Abu Dhabi's arrangement with Microsoft and G42 is the clearest example. Following Microsoft's investment in G42, announced in April 2024, the partners have built a sovereign cloud for the emirate's government, run by G42's Core42 on Microsoft Azure. The platform is engineered to keep government data inside the country and under local legal control, processing what the partners describe as more than eleven million digital interactions a day between Abu Dhabi's entities, citizens and businesses. Core42 markets a layered offer: a sovereign public cloud built on Azure with an added controls plane it calls Insight, alongside a private cloud for the most sensitive, classified workloads. The pitch is that a customer gets the capability of a global hyperscaler with the legal assurances of a domestic provider.

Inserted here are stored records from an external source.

-- ==== Sys2Proof/Proofs/CarryRanking.lean ====
section
/-! The ranking of candidates (R75) is the lexicographic order of its three keys, and different programs have different
keys: so it is a strict order, total over candidates for different programs. -/

namespace Sys2Proof.Machine

/-- One candidate ranks before another by the first of the three keys of R75 in which they differ. -/
theorem ranksBefore_iff (x y : Standing) :
    ranksBefore x y = true ↔ y.demand < x.demand ∨ x.demand = y.demand ∧
      (x.incumbent = true ∧ y.incumbent = false ∨ x.incumbent = y.incumbent ∧ x.program < y.program) := by
  unfold ranksBefore
  split_ifs with hdemand hincumbent
  · simp [hdemand]
  · have hy : y.incumbent = !x.incumbent := Bool.eq_not.mpr (Ne.symm hincumbent)
    simp [not_not.mp hdemand, hy]
  · simp [not_not.mp hdemand, not_not.mp hincumbent]

/-- The three keys of R75, the first the most significant. Stations and incumbency stand in the dual order, since more
of them rank first. -/
def rankKey (x : Standing) : ℕᵒᵈ ×ₗ Boolᵒᵈ ×ₗ ℕ :=
  toLex (.toDual x.demand, toLex (.toDual x.incumbent, x.program))

/-- Ranking before is having the smaller key. -/
theorem ranksBefore_iff_rankKey_lt (x y : Standing) : ranksBefore x y = true ↔ rankKey x < rankKey y := by
  rw [ranksBefore_iff]
  simp [rankKey, Prod.Lex.toLex_lt_toLex, Bool.lt_iff, and_comm]

/-- Candidates for different programs have different keys. -/
theorem rankKey_ne_of_program_ne {x y : Standing} (h : x.program ≠ y.program) : rankKey x ≠ rankKey y := by
  simp [rankKey, h]

/-- Of two candidates for different programs exactly one ranks before the other. -/
theorem ranksBefore_eq_not_of_program_ne {x y : Standing} (h : x.program ≠ y.program) :
    ranksBefore x y = !ranksBefore y x := by
  have hlt : rankKey x < rankKey y ↔ ¬ rankKey y < rankKey x := by
    rw [not_lt, le_iff_lt_or_eq, or_iff_left (rankKey_ne_of_program_ne h)]
  rw [Bool.eq_iff_iff, Bool.not_eq_true', ← Bool.not_eq_true, ranksBefore_iff_rankKey_lt,
    ranksBefore_iff_rankKey_lt, hlt]

/-- Ranking is transitive, whatever the programs. -/
theorem ranksBefore_trans (x y z : Standing) (hxy : ranksBefore x y = true) (hyz : ranksBefore y z = true) :
    ranksBefore x z = true := by
  rw [ranksBefore_iff_rankKey_lt] at *
  exact hxy.trans hyz

/-- Incumbency is being CARRIED or LINGER. -/
theorem Standing.incumbent_iff (x : Standing) : x.incumbent = true ↔ x.state = .carried ∨ x.state = .linger := by
  simp [Standing.incumbent]

/-- Settles O40: ranking is the strict lexicographic order of the three keys of R75. -/
theorem candidateRankingIsTotal : Obligations.CandidateRankingIsTotal := by
  refine ⟨fun _ _ => ranksBefore_eq_not_of_program_ne, ranksBefore_trans, ?stations, ?incumbency, ?program,
    Standing.incumbent_iff⟩
  case stations => exact fun x y h => (ranksBefore_iff x y).mpr (.inl h)
  case incumbency => exact fun x y hd hx hy => (ranksBefore_iff x y).mpr (.inr ⟨hd, .inl ⟨hx, hy⟩⟩)
  case program => exact fun x y hd hi hp => (ranksBefore_iff x y).mpr (.inr ⟨hd, .inr ⟨hi, hp⟩⟩)

end Sys2Proof.Machine
end

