/-- What a feed event leaves of a channel beside its level window. -/
theorem Channel.settled_frame : (x.settled cfg).filling = .empty ∧ (x.settled cfg).state = x.state ∧
    (x.settled cfg).demand = x.demand ∧ (x.settled cfg).videoSeq = x.videoSeq ∧ (x.settled cfg).lingerEnd = x.lingerEnd ∧
    (x.settled cfg).shadowEnd = x.shadowEnd ∧ (x.settled cfg).trim = (x.endWindow cfg).trim ∧
    (x.settled cfg).mode = (x.endWindow cfg).mode := by
  unfold Channel.settled
  rw [Channel.endWindow_frame]
  split
  · split
    · rw [Channel.absorb_frame]
      exact ⟨rfl, rfl, rfl, rfl, rfl, rfl, rfl, rfl⟩
    · exact ⟨rfl, rfl, rfl, rfl, rfl, rfl, rfl, rfl⟩
  · exact ⟨rfl, rfl, rfl, rfl, rfl, rfl, rfl, rfl⟩

theorem Channel.settled_of_complete {l : List StereoFrame} (h : x.filling = .complete l) :
    (x.settled cfg).ready = some l ∧ (x.settled cfg).audioSeq = if x.carried then x.audioSeq + 1 else x.audioSeq := by
  simp only [Channel.settled, h]
  rw [Channel.endWindow_frame]
  split
  · rw [Channel.absorb_frame]
    exact ⟨rfl, rfl⟩
  · exact ⟨rfl, rfl⟩

theorem Channel.settled_of_incomplete (h : ∀ l, x.filling ≠ .complete l) :
    x.settled cfg = { x.endWindow cfg with filling := .empty } := by
  unfold Channel.settled
  split
  · next l hl => exact absurd hl (h l)
  · rfl

/-- A block that is sent is counted into the level window unless the mode is MANUAL (R83). -/
theorem Channel.settled_window_of_sent {l : List StereoFrame} (h : x.filling = .complete l) (hcarried : x.carried = true)
    (hmode : (x.endWindow cfg).mode ≠ .manual) : (x.settled cfg).window =
      some { count := (x.runningWindow.getD { count := 0, peak := 0 }).count + 1,
             peak := max (x.runningWindow.getD { count := 0, peak := 0 }).peak (blockPeak l) } := by
  simp only [Channel.settled, h, if_pos hcarried]
  rw [Channel.absorb_window]
  · simp only [Channel.endWindow_window]
  · exact hmode

theorem Channel.settled_window_of_not_sent (h : (∀ l, x.filling ≠ .complete l) ∨ x.carried = false ∨
    (x.endWindow cfg).mode = .manual) : (x.settled cfg).window = x.runningWindow := by
  unfold Channel.settled
  split
  · next l hl =>
    split
    · next hcarried =>
      have hmode : (x.endWindow cfg).mode = .manual := by
        obtain h | h | h := h
        · exact absurd hl (h l)
        · exact absurd (h.symm.trans hcarried) nofun
        · exact h
      rw [Channel.absorb_manual]
      · exact x.endWindow_window cfg
      · exact hmode
    · exact x.endWindow_window cfg
  · exact x.endWindow_window cfg

end

/-! ## The peak of a block -/

theorem foldl_peak_le (l : List StereoFrame) (m n : Nat) :
    l.foldl (fun m f => max m (max (magnitude f.left) (magnitude f.right))) m ≤ n ↔
      m ≤ n ∧ ∀ f ∈ l, magnitude f.left ≤ n ∧ magnitude f.right ≤ n := by
  induction l generalizing m with
  | nil => simp
  | cons f l ih => simp only [List.foldl_cons, ih, max_le_iff, List.mem_cons, forall_eq_or_imp, and_assoc]

theorem blockPeak_le_iff (l : List StereoFrame) (n : Nat) :
    blockPeak l ≤ n ↔ ∀ f ∈ l, f.left.toInt.natAbs ≤ n ∧ f.right.toInt.natAbs ≤ n := by
  rw [blockPeak, foldl_peak_le]
  simp [magnitude]

/-! ## One channel's turn -/

/-- The packet of a completed block has the trim that a level window leaves (R69, R84). -/
theorem State.feedPacket_of_complete {s : State} {c : Chan} {l : List StereoFrame} (h : (s.chan c).filling = .complete l) :
    s.feedPacket c = some (.programAudio (s.chanProgram c) ((s.chan c).endWindow s.image.channels[c]).trim (s.chan c).audioSeq l) := by
  unfold State.feedPacket
  cases hw : (s.chan c).window with
  | none => simp only [h, Channel.endWindow_of_none _ hw]
  | some w =>
    by_cases hcount : w.count < 1000
    · simp only [h, Channel.endWindow_of_running _ hw hcount, if_pos hcount]
    · simp only [h, Channel.endWindow_of_full _ hw (Nat.le_of_not_lt hcount), if_neg hcount]

theorem State.feedPacket_of_incomplete {s : State} {c : Chan} (h : ∀ l, (s.chan c).filling ≠ .complete l) : s.feedPacket c = none := by
  unfold State.feedPacket
  split
  · next l _ hl _ => exact absurd hl (h l)
  · next l hl _ => exact absurd hl (h l)
  · rfl

theorem bumpBy_bumpBy (m n : Nat) (c : Counter) : bumpBy n (bumpBy m c) = bumpBy (m + n) c := by
  induction m generalizing c with
  | zero => rw [bumpBy_zero, Nat.zero_add]
  | succ m ih => rw [← bumpBy_bump, ih, bumpBy_bump, Nat.succ_add]

/-- The packets that channels hand over, in their order. -/
def State.fedPackets (s : State) (l : List Chan) : List TxPacket :=
  ((l.filter fun c => (s.chan c).carried).filterMap s.feedPacket).map (handedBy s s)

/-- The channels that send and have no completed block. -/
def State.underruns (s : State) (l : List Chan) : List Chan :=
  (l.filter fun c => (s.chan c).carried).filter fun c => (s.feedPacket c).isNone

/-- The node after the turns of some channels. -/
def State.fedBy (s : State) (l : List Chan) (channels : Vector Channel 8) : State :=
  { s with
    trunk := if s.running then (s.fedPackets l).foldl Trunk.fed s.trunk else s.trunk,
    carry := { s.carry with channels := channels, underrun := bumpBy (s.underruns l).length s.carry.underrun } }

theorem State.modChan_modChan (s : State) (c : Chan) (f g : Channel → Channel) :
    (s.modChan c f).modChan c g = s.modChan c fun x => g (f x) := by
  simp [State.modChan]

/-- A change of one channel is told by what it makes of that channel. -/
theorem State.modChan_congr {s : State} {c : Chan} {f g : Channel → Channel} (h : f (s.chan c) = g (s.chan c)) :
    s.modChan c f = s.modChan c g := by
  have h' : f s.carry.channels[c] = g s.carry.channels[c] := h
  rw [State.modChan, State.modChan, h']

/-- A block sent: its packet handed over, the sequence advanced, the level window fed (R69, R83). -/
theorem State.sendBlock_eq (u : State) (c : Chan) (l : List StereoFrame) : u.sendBlock c l =
    { u.modChan c (fun y => Channel.absorb { y with audioSeq := y.audioSeq + 1 } l) with
      trunk := if u.running then
        u.trunk.fed (handedBy u u (.programAudio (u.chanProgram c) (u.chan c).trim (u.chan c).audioSeq l)) else u.trunk } := by
  rw [State.sendBlock]
  by_cases hrun : u.running = true
  · rw [State.handOver_of_running hrun, if_pos hrun]
    rfl
  · rw [State.handOver_stopped _ _ (by simpa using hrun), if_neg hrun]
    rfl
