-- ==== Sys2Proof/Config.lean ====
section
/-! DEFINITION. What the manual leaves open: the free values. Nothing in Lean can evaluate one. -/

namespace Sys2Proof

/-- The four duration bytes of a TRACK_END record whose duration, in milliseconds, does not fit 4 bytes.
R148 gives the duration and R211 gives it 4 bytes; no rule states what is sent above 4,294,967,295 (log entry 3). -/
opaque Config.durationBeyond : Nat → BitVec 32

/-- The raw positions (horizontal, vertical) and the reports of rest the axes show once supply is applied for the
n-th time. R101 says that they are reported at once and gives no position (log entry 4). -/
opaque Config.encoderAtPowerOn : Nat → (Fin 4000000 × Fin 4000000) × (Bool × Bool)

end Sys2Proof
end

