-- ==== Sys2Proof/Decode.lean ====
section
/-! DEFINITION. Commands from bits. spec/opcode_table.json gives no row any bits; R209 tells the transactions of a port
apart by the bytes the master sends. -/

namespace Sys2Proof

/-- No row of the table gives bits: no word spells a command. -/
def decodeTableWord (_nbits _w : Nat) : Option Instr := none

/-- Section 12.2: the command of a request kind. A PART_RESET so read interrupts no other transaction. -/
def requestCommand (kind : Byte) (f : Frame) : Instr :=
  match kind.toNat with
  | 0x10 => .readTarget f | 0x11 => .readSet f | 0x12 => .writeTarget f | 0x13 => .writeTargetIfReserved f
  | 0x14 => .forgetTarget f | 0x15 => .waitChange f | 0x20 => .aim f | 0x21 => .aimDirection f | 0x22 => .cancelAim f
  | 0x23 => .wake f | 0x28 => .startTrack f | 0x29 => .stopTrack f | 0x30 => .setOrientation f
  | 0x31 => .checkOrientation f | 0x32 => .readStation f | 0x38 => .setTime f | 0x39 => .alignMinute f
  | 0x3A => .readTime f | 0x40 => .setRound f | 0x41 => .armRound f | 0x42 => .disarmRound f | 0x43 => .readRound f
  | 0x48 => .clearFault f | 0x49 => .rest f | 0x50 => .readStatus f | 0x51 => .setAttentionMode f | 0x52 => .portReset f
  | 0x58 => .setPermissions f | 0x59 => .setPortLevels f | 0x5A => .setConfig f
  | 0x5B => .partReset f { a := none, b := none, c := none }
  | _ => .unknownRequest kind f

/-- R197, R209: a request transaction from the bytes after its kind. It is complete when a byte was clocked after the last
body byte, the one that brings the transaction status. Bytes clocked after that one are ignored (log entry 26: the
manual says nothing of them). -/
def requestFrame (p : Port) (sent : List Byte) : Frame :=
  { port := p, tag := sent.headD 0#8, body := (sent.drop 2).take (sent.getD 1 0#8).toNat,
    complete := 2 ≤ sent.length && (sent.getD 1 0#8).toNat < (sent.drop 2).length }

/-- R209: the command of a transaction on a port, from the bytes the master sends; none for a select without a byte. -/
def transactionCommand (p : Port) (sent : List Byte) : Option Instr :=
  match sent with
  | [] => none
  | first :: rest =>
    if first = 0xA5#8 then some (.replyRead p rest.length)
    else if first = 0xA6#8 then some (.fixRead p rest.length)
    else if ignoredFirstByte first then some (.ignoredTransaction p first sent.length)
    else some (requestCommand first (requestFrame p rest))

end Sys2Proof
end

The same template recurs. Oracle has stitched its cloud into the UAE's national AI plans and, through the Stargate UAE venture announced in May 2025 alongside G42, OpenAI, Nvidia, SoftBank and Cisco, into Abu Dhabi's largest compute build. Google Cloud has stood up regions in Dammam and Doha, giving Saudi and Qatari customers a way to use its services without their data leaving the Gulf. In each case the structure answers the same anxiety: how to access software the state cannot build itself without surrendering the data that makes the state sovereign in the first place.
The unresolved seam
The bargain has a seam that will not close easily. A sovereign cloud can guarantee that data is stored inside national borders and governed by national law. It is far harder to guarantee that no foreign jurisdiction can ever reach it, because the operator of the platform remains a company incorporated abroad and answerable to its home government. The Microsoft and G42 arrangement carried exactly this subtext: as a condition of the American technology and capital flowing in, G42 agreed to step back from Chinese hardware and align with US security expectations. Sovereignty, in other words, was not simply asserted by Abu Dhabi; it was negotiated with Washington. The data may stay home, but the terms of the lease are written partly elsewhere.
This is the structural tension that will define the next phase of MENA sovereign AI. Localisation rules and classification tiers give governments real leverage over where data lives and who may process it. Yet the frontier capability they want to apply to that data is held by a small number of firms in two countries, and access to it is increasingly mediated by export controls and bilateral understandings. The Gulf's regulators have built an impressive perimeter. The question the compute story could defer, and the data story cannot, is whether a perimeter you do not fully control is sovereignty or merely a well-appointed tenancy.
For now the region is betting that the bargain holds: that a domestic operator, a domestic legal regime and a wall of residency rules are enough to make an imported cloud genuinely national. It is a reasonable bet, and a necessary one, given that the alternative is to forgo frontier AI entirely. But it is a bet, not a settled fact, and every new sovereign cloud signed with a foreign hyperscaler raises the same quiet question. The data stays home. The control, for the moment, is shared.